----- Entries provided -----
-- ==== Sys2Proof/Tests/Slice0.lean ====
section
/-! SUPPORT. Tests of the model against spec/95_test_vectors.md, each with its vector's name; the ill-formed terms WellFormed
refuses; the words written out from the encodings; and a witness for the hypotheses of each statement. -/

namespace Sys2Proof.Tests

open Sys2Proof Sys2Proof.Machine Sys2Proof.Safety

/-- TESTROM (95_test_vectors.md section 0). -/
def testRom : List RomWord := [184932, 189260, 193580, 193580, 202200, 197890, 206500, 3902623]

/-- The packet of vectors S1, E5 and D1. -/
def d1 : List Byte := [0x00, 0xE8, 0x03, 0, 0, 0, 0, 0, 0, 0, 0, 0x64, 0, 0, 0, 0xFC, 0x0E, 0x00]

/-- The packet of vector D13: `batt_raw` = 10001. -/
def d13 : List Byte := [0, 0, 0, 0, 0, 0, 0, 0, 0, 0, 0, 0, 0, 0, 0, 0x11, 0x27, 0]

/-- The packet of vector D12: `batt_raw` = 10000. -/
def d12 : List Byte := [0, 0, 0, 0, 0, 0, 0, 0, 0, 0, 0, 0, 0, 0, 0, 0x10, 0x27, 0]

/-- The packet of vector D10: D1 with other reserved bytes. -/
def d10 : List Byte := [0x77, 0xE8, 0x03, 0, 0, 0x88, 0x99, 0, 0, 0, 0, 0x64, 0, 0, 0, 0xFC, 0x0E, 0xAB]

/-- The arguments of vector E6. -/
def e6 : FrameArgs := ⟨0x00030D08, #v[10, 13, 8, 255], 1638, 0x0A0A, 0x0A0D, 0xAA, 0x55, 0x08, 0x0D⟩

/-- A state (`esc`, `len`) with the packet of D1 in the buffer and TESTROM. -/
def st (esc : Bool) (len : BitVec 5) : State :=
  { esc := esc, len := len, buf := ⟨d1.toArray, rfl⟩, rom := testRom, inq := [], completing := false,
    sig := Signals.quiet, tick := 0 }

/-- The next state of an outcome. -/
def nextOf : Result → Option State
  | .next t => some t
  | .fault _ => none
  | .refused _ => none

/-- (`esc`, `len`), one byte of the buffer and the output after an operation. -/
def seen (k : Fin 18) (r : Result) : Option (Bool × Nat × Byte × OutEvent) :=
  (nextOf r).map fun t => (t.esc, t.len.toNat, t.readBuf k, t.sig.out)

/-! ### WellFormed refuses each kind of ill-formed term -/

theorem test_wf_data_control : Instr.wf (.data 0x0D) = false := by decide
theorem test_wf_packet_absent : Instr.wf (.parse none) = false := by decide
theorem test_wf_packet_long : Instr.wf (.parse (some (List.replicate 19 0))) = false := by decide
theorem test_wf_resistance_unit : Instr.wf (.lookup ⟨184932, 10000⟩) = false := by decide
theorem test_wf_resistance_negative : Instr.wf (.lookup ⟨-1, 2048⟩) = false := by decide
theorem test_wf_resistance_wide : Instr.wf (.lookup ⟨2097152, 2048⟩) = false := by decide
theorem test_wf_voltage_unit : Instr.wf (.validate ⟨100001, 10000⟩ 18) = false := by decide
theorem test_wf_voltage_negative : Instr.wf (.validate ⟨-1, 1000⟩ 18) = false := by decide
theorem test_wf_voltage_wide : Instr.wf (.validate ⟨65536, 1000⟩ 18) = false := by decide
theorem test_wf_length_wide : Instr.wf (.validate ⟨3836, 1000⟩ 32) = false := by decide
theorem test_wf_good : ([.clr, .idle, .lit 0x0A, .esc, .sof, .eof, .data 0x41, .parse (some d1), .lookup ⟨2500, 2048⟩,
    .validate ⟨3836, 1000⟩ 18, .frame e6] : List Instr).all Instr.wf = true := by decide

/-! ### Words written out from the spec's encodings -/

/-- R80: a reset request; bit 10 is `clr`, bit 11 `rst`. -/
theorem test_decode_clr : decodeTableWord 16 0b0000010000000000 = some .clr ∧
    decodeTableWord 16 0b0000100001000001 = some .clr := by decide
/-- R80: no byte presented; bit 9. -/
theorem test_decode_idle : decodeTableWord 16 0b0000001000000000 = some .idle := by decide
/-- The table's LIT row, "bbbbbbbb with esc = 1"; bit 8 is `esc`. -/
theorem test_decode_lit : decodeTableWord 16 0b0000000100001101 = some (.lit 0x0D) := by decide
/-- The table's ESC row, 00001000. -/
theorem test_decode_esc : decodeTableWord 8 0b00001000 = some .esc := by decide
/-- The table's SOF row, 00001101. -/
theorem test_decode_sof : decodeTableWord 8 0b00001101 = some .sof := by decide
/-- The table's EOF row, 00001010. -/
theorem test_decode_eof : decodeTableWord 8 0b00001010 = some .eof := by decide
/-- The table's DATA row, bbbbbbbb. -/
theorem test_decode_data : decodeTableWord 8 0b01000001 = some (.data 0x41) := by decide
/-- R232: `pkt_len` 18 and byte `k` of D1 in bits `8k+7 : 8k` of `pkt_bytes`. -/
theorem test_decode_parse :
    decode (.parBus 18#5 0x000EFC00000064000000000000000003E800#144) = .ok (.parse (some d1)) := by decide
/-- R232: `cal_r` is `res_q`. -/
theorem test_decode_lookup : decode (.calBus 2500#21) = .ok (.lookup ⟨2500, 2048⟩) := by decide
/-- The table's VALIDATE row: `batt_raw` and the packet length. -/
theorem test_decode_validate : decode (.valBus 3836#16 18#5) = .ok (.validate ⟨3836, 1000⟩ 18) := by decide
/-- R102: the stream of program P2 is the expansion of vector E6. -/
theorem test_decode_frame : decode (.wire [0x0D, 0xAA, 8, 8, 8, 0x0D, 3, 0, 0x55, 8, 8, 8, 0x0A, 8, 0x0D, 8, 8, 0xFF, 0x66,
    6, 8, 0x0A, 8, 0x0A, 8, 0x0D, 8, 0x0A, 8, 0x0D, 0x0A]) = .ok (.frame e6) := by decide
theorem test_decode_no_start : decode (.wire [0x41]) = .error .noFrameStart := by decide
theorem test_decode_no_end : decode (.wire [0x0D, 0x41]) = .error .noFrameEnd := by decide
theorem test_decode_start_in_body : decode (.wire [0x0D, 0x0D]) = .error .frameStartInBody := by decide
theorem test_decode_trailing : decode (.wire [0x0D, 0x0A, 0x00]) = .error .bytesAfterFrameEnd := by decide
theorem test_decode_short : decode (.wire [0x0D, 0x41, 0x0A]) = .error .wrongDataCount := by decide
theorem test_decode_word_too_wide : decodeTableWord 16 0x1000 = none ∧ decodeTableWord 8 0x108 = none := by decide
/-- Vector E6: `Encode`. -/
theorem test_encode_e6 : encodePacket e6 =
    [0xAA, 0x08, 0x0D, 0x03, 0x00, 0x55, 0x08, 0x0A, 0x0D, 0x08, 0xFF, 0x66, 0x06, 0x0A, 0x0A, 0x0D, 0x0A, 0x0D] := by decide

/-! ### One operation at a time -/

/-- F22. -/
theorem test_clr : seen 0 (exec .clr (st true 12)) = some (false, 0, 0x00, .nothing) := by decide
/-- F21. -/
theorem test_idle : seen 0 (exec .idle (st true 7)) = some (true, 7, 0x00, .nothing) := by decide
/-- F14: the buffer is not cleared. -/
theorem test_lit_sof : seen 4 (exec (.lit 0x0D) (st true 4)) = some (false, 5, 0x0D, .nothing) := by decide
/-- F16: dropped, and no frame end. -/
theorem test_lit_full : seen 17 (exec (.lit 0x0A) (st true 18)) = some (false, 19, 0x00, .nothing) := by decide
/-- F19. -/
theorem test_esc : seen 0 (exec .esc (st false 18)) = some (true, 18, 0x00, .nothing) := by decide
/-- F6: a complete frame is lost silently. -/
theorem test_sof : seen 0 (exec .sof (st false 18)) = some (false, 0, 0x00, .nothing) := by decide
/-- F7 with the packet of S1 (D1): the reading the vector gives. -/
theorem test_eof_result : seen 1 (exec .eof (st false 18)) = some (false, 0, 0xE8,
    .result (.ok ⟨1000, #v[0, 0, 0, 0], 2500, -200, 0, 3836, d1⟩) ⟨false, false, false⟩) := by decide
/-- F10. -/
theorem test_eof_discard : seen 1 (exec .eof (st false 19)) = some (false, 0, 0xE8, .discard) := by decide
/-- F11. -/
theorem test_data_last : seen 17 (exec (.data 0xFF) (st false 17)) = some (false, 18, 0xFF, .nothing) := by decide
/-- F18. -/
theorem test_data_saturated : seen 17 (exec (.data 0x41) (st false 19)) = some (false, 19, 0x00, .nothing) := by decide
/-- D2. -/
theorem test_parse_d2 : ((nextOf (exec (.parse (some (encodePacket e6))) (st false 0))).map fun t => t.sig.out) =
    some (.result (.ok ⟨199944, #v[10, 13, 8, 255], 40950, -195, 2570, 2573, encodePacket e6⟩) ⟨false, false, false⟩) := by
  decide
/-- X2: packet D13 with EMPTYROM. -/
theorem test_parse_x2 : ((nextOf (exec (.parse (some d13)) { st false 0 with rom := [] })).map fun t => t.sig.out) =
    some (.result (.err .invalidSensorData) ⟨false, true, true⟩) := by decide
/-- K8: an out-of-order pair. -/
theorem test_lookup_k8 : ((nextOf (exec (.lookup ⟨20, 1⟩) (st false 0))).map fun t => t.sig.calRsp) =
    some (some (.ok (-195))) := by decide
/-- K7: a tie at the midpoint of indices 0 and 1. -/
theorem test_lookup_k7 : ((nextOf (exec (.lookup ⟨187096, 10000⟩) (st false 0))).map fun t => t.sig.calRsp) =
    some (some (.ok (-200))) := by decide
/-- V2 and V5. -/
theorem test_validate_bounds : valid ⟨10, 1⟩ 18 = true ∧ valid ⟨100001, 10000⟩ 18 = false := by decide
/-- V8. -/
theorem test_validate_length : ((nextOf (exec (.validate ⟨5, 1⟩ 17) (st false 0))).map fun t => t.sig.verdict) =
    some (some false) := by decide
/-- E7: the longest FRAME has 38 bytes, and they stand at the input in order. -/
theorem test_frame_longest :
    ((nextOf (exec (.frame ⟨0x08080808, #v[8, 8, 8, 8], 0x0D0D, 0x0A0A, 0x0808, 8, 8, 8, 8⟩) (st false 0))).map fun t =>
      (t.inq.length, (t.inq.map InPorts.inByte).take 3)) = some (38, [0x0D, 0x08, 0x08]) := by decide
/-- Z2: a reset request and a byte at one edge. -/
theorem test_step_clr_wins :
    seen 3 (step { st false 3 with inq := [⟨false, true, true, 0x41, false⟩] }) = some (false, 0, 0x00, .nothing) := by decide
/-- R222: a byte presented while a parse is completing is not accepted. -/
theorem test_step_stalled : seen 3
    (step { st false 3 with completing := true, inq := [⟨false, false, true, 0x41, true⟩] }) = some (false, 3, 0x00, .nothing) := by
  decide
/-- R163. -/
theorem test_devText : devText #v[10, 13, 8, 255] = "10 13 8 255" ∧ devText #v[0, 0, 0, 0] = "0 0 0 0" := by decide
/-- Hypotheses CAL_LOW and CAL_HIGH hold of TESTROM (S2, S3), as 95_test_vectors.md section 0 says. -/
theorem test_cal_low_high : CalNonempty testRom ∧ CalLow testRom ∧ CalHigh testRom :=
  ⟨by unfold CalNonempty; decide, by unfold CalLow; decide, by unfold CalHigh; decide⟩
/-- TESTROM "has a duplicate (indices 2, 3) and an out-of-order pair (indices 4, 5)" (95_test_vectors.md section 0). -/
theorem test_cal_nonmono : CalNonmono testRom :=
  ⟨2, 3, 4, 5, by decide, ⟨2, 3, by decide⟩, ⟨4, 5, by decide⟩, by decide⟩
/-- One duplicate pair is not two sub-ranges. -/
theorem test_one_duplicate_pair : ¬ CalNonmono [184932, 189260, 189260, 193580] := by
  have only : ∀ j < 4, ∀ i < j, Misordered [184932, 189260, 189260, 193580] i j → i = 1 ∧ j = 2 := by decide
  intro h
  obtain ⟨i, j, k, l, h1, h2, hjk⟩ := calNonmono_pairs h
  have a := only j h1.2.1 i h1.1 h1
  have b := only l h2.2.1 k h2.1 h2
  omega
-----
- **Your task**: From the records above, give again exactly the lines running from the line with "18 and byte" to the line with "theorem test_decode_no_end : decode", inclusive.

- **Result below**:
/-- R232: `pkt_len` 18 and byte `k` of D1 in bits `8k+7 : 8k` of `pkt_bytes`. -/
theorem test_decode_parse :
    decode (.parBus 18#5 0x000EFC00000064000000000000000003E800#144) = .ok (.parse (some d1)) := by decide
/-- R232: `cal_r` is `res_q`. -/
theorem test_decode_lookup : decode (.calBus 2500#21) = .ok (.lookup ⟨2500, 2048⟩) := by decide
/-- The table's VALIDATE row: `batt_raw` and the packet length. -/
theorem test_decode_validate : decode (.valBus 3836#16 18#5) = .ok (.validate ⟨3836, 1000⟩ 18) := by decide
/-- R102: the stream of program P2 is the expansion of vector E6. -/
theorem test_decode_frame : decode (.wire [0x0D, 0xAA, 8, 8, 8, 0x0D, 3, 0, 0x55, 8, 8, 8, 0x0A, 8, 0x0D, 8, 8, 0xFF, 0x66,
    6, 8, 0x0A, 8, 0x0A, 8, 0x0D, 8, 0x0A, 8, 0x0D, 0x0A]) = .ok (.frame e6) := by decide
theorem test_decode_no_start : decode (.wire [0x41]) = .error .noFrameStart := by decide
theorem test_decode_no_end : decode (.wire [0x0D, 0x41]) = .error .noFrameEnd := by decide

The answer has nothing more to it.